Stored data:
* * * * *

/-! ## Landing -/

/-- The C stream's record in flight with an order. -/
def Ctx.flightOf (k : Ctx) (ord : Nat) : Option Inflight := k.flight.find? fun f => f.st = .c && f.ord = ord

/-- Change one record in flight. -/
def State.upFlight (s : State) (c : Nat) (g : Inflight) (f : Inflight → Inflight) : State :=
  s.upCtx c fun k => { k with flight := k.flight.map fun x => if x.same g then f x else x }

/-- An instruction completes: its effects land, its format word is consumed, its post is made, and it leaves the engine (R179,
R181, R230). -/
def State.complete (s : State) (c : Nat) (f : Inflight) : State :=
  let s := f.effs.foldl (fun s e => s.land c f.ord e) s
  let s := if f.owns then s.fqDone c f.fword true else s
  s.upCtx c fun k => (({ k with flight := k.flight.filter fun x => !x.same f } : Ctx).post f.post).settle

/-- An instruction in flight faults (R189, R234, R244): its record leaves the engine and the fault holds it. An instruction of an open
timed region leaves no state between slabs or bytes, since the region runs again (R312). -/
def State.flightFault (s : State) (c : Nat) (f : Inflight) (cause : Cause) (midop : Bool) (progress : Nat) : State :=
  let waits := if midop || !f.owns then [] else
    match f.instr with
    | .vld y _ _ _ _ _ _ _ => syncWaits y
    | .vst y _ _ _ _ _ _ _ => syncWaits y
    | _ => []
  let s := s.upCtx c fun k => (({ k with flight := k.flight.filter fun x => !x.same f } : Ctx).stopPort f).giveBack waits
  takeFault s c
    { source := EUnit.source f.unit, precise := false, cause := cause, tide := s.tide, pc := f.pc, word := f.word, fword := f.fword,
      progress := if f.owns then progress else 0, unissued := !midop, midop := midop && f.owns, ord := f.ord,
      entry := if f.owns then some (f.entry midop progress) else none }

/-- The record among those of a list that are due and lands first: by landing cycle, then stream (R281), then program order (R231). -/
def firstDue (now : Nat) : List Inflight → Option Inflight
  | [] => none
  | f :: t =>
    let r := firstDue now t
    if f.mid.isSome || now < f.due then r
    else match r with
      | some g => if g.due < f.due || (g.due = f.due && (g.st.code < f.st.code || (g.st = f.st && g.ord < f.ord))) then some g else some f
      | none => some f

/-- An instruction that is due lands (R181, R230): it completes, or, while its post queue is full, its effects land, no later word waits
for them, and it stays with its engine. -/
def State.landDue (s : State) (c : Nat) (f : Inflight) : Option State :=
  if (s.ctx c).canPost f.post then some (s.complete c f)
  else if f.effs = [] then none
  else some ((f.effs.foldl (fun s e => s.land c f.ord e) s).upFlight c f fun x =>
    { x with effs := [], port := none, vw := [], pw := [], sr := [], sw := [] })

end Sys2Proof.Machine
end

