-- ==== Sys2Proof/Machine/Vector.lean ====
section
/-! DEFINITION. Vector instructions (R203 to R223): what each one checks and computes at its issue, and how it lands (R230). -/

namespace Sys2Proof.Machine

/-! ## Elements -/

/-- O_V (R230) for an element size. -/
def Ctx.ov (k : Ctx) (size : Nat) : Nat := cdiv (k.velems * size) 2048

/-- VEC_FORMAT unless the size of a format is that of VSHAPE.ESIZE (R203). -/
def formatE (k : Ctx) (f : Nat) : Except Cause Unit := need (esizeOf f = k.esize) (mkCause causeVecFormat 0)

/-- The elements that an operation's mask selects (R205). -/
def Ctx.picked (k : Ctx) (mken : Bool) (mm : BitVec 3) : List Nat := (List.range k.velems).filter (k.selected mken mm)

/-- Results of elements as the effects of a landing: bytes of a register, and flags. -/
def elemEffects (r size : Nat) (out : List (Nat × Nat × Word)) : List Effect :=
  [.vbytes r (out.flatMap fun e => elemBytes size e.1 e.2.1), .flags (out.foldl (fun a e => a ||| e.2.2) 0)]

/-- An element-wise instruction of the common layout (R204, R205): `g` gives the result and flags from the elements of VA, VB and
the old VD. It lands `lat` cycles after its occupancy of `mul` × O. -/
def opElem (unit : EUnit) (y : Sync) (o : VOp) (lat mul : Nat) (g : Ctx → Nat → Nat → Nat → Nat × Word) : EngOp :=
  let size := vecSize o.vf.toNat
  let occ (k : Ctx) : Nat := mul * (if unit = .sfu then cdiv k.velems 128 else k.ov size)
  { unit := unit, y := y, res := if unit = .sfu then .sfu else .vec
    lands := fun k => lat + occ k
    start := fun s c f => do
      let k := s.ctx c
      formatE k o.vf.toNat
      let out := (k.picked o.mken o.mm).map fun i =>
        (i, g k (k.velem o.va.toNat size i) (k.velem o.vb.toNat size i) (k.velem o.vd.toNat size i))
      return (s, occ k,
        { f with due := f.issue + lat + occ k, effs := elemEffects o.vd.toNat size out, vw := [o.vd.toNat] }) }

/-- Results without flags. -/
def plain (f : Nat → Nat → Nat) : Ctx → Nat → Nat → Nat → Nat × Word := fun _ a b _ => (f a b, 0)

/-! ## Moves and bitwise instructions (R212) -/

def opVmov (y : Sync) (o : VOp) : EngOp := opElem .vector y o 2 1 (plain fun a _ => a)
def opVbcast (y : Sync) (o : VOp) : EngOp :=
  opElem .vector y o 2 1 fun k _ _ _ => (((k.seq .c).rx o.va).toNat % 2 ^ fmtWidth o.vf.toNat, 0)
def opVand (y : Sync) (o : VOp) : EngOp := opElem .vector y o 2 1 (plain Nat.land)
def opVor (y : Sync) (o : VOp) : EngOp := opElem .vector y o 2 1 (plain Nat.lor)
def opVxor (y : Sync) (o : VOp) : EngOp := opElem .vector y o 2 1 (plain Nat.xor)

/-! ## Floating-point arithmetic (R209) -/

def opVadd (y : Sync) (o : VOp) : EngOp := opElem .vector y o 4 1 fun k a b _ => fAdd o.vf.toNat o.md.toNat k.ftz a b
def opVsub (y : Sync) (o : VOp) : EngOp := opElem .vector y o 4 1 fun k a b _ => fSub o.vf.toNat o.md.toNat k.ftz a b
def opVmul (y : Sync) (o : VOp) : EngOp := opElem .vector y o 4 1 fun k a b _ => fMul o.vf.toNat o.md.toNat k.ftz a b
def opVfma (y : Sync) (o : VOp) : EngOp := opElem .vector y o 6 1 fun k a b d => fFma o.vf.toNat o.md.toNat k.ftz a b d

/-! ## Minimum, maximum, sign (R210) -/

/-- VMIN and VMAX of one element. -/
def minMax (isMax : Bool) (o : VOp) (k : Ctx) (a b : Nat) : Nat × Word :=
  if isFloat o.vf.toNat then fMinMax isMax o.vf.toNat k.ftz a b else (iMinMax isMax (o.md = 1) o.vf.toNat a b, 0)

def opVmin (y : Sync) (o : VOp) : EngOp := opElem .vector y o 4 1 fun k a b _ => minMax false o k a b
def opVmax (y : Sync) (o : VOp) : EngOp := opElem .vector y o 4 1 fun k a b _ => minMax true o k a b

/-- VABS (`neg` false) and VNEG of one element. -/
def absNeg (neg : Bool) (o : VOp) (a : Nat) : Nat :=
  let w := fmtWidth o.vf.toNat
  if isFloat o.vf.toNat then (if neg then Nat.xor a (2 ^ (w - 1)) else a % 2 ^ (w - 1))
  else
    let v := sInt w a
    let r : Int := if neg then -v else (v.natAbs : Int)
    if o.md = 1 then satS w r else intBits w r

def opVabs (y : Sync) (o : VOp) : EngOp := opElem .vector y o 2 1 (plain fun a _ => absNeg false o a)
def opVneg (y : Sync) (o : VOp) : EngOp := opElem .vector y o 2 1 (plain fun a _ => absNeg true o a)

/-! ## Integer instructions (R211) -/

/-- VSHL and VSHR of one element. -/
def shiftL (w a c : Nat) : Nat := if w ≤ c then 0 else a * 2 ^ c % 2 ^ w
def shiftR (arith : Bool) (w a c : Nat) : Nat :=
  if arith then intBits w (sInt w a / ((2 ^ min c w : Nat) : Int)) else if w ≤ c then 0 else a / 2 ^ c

* * * * *

Work order -
Write out the records exactly, starting at the first line and stopping after the line that contains "def State.upFlight (s".

Result for this task -
/-! ## Landing -/

/-- The C stream's record in flight with an order. -/
def Ctx.flightOf (k : Ctx) (ord : Nat) : Option Inflight := k.flight.find? fun f => f.st = .c && f.ord = ord

/-- Change one record in flight. -/
def State.upFlight (s : State) (c : Nat) (g : Inflight) (f : Inflight → Inflight) : State :=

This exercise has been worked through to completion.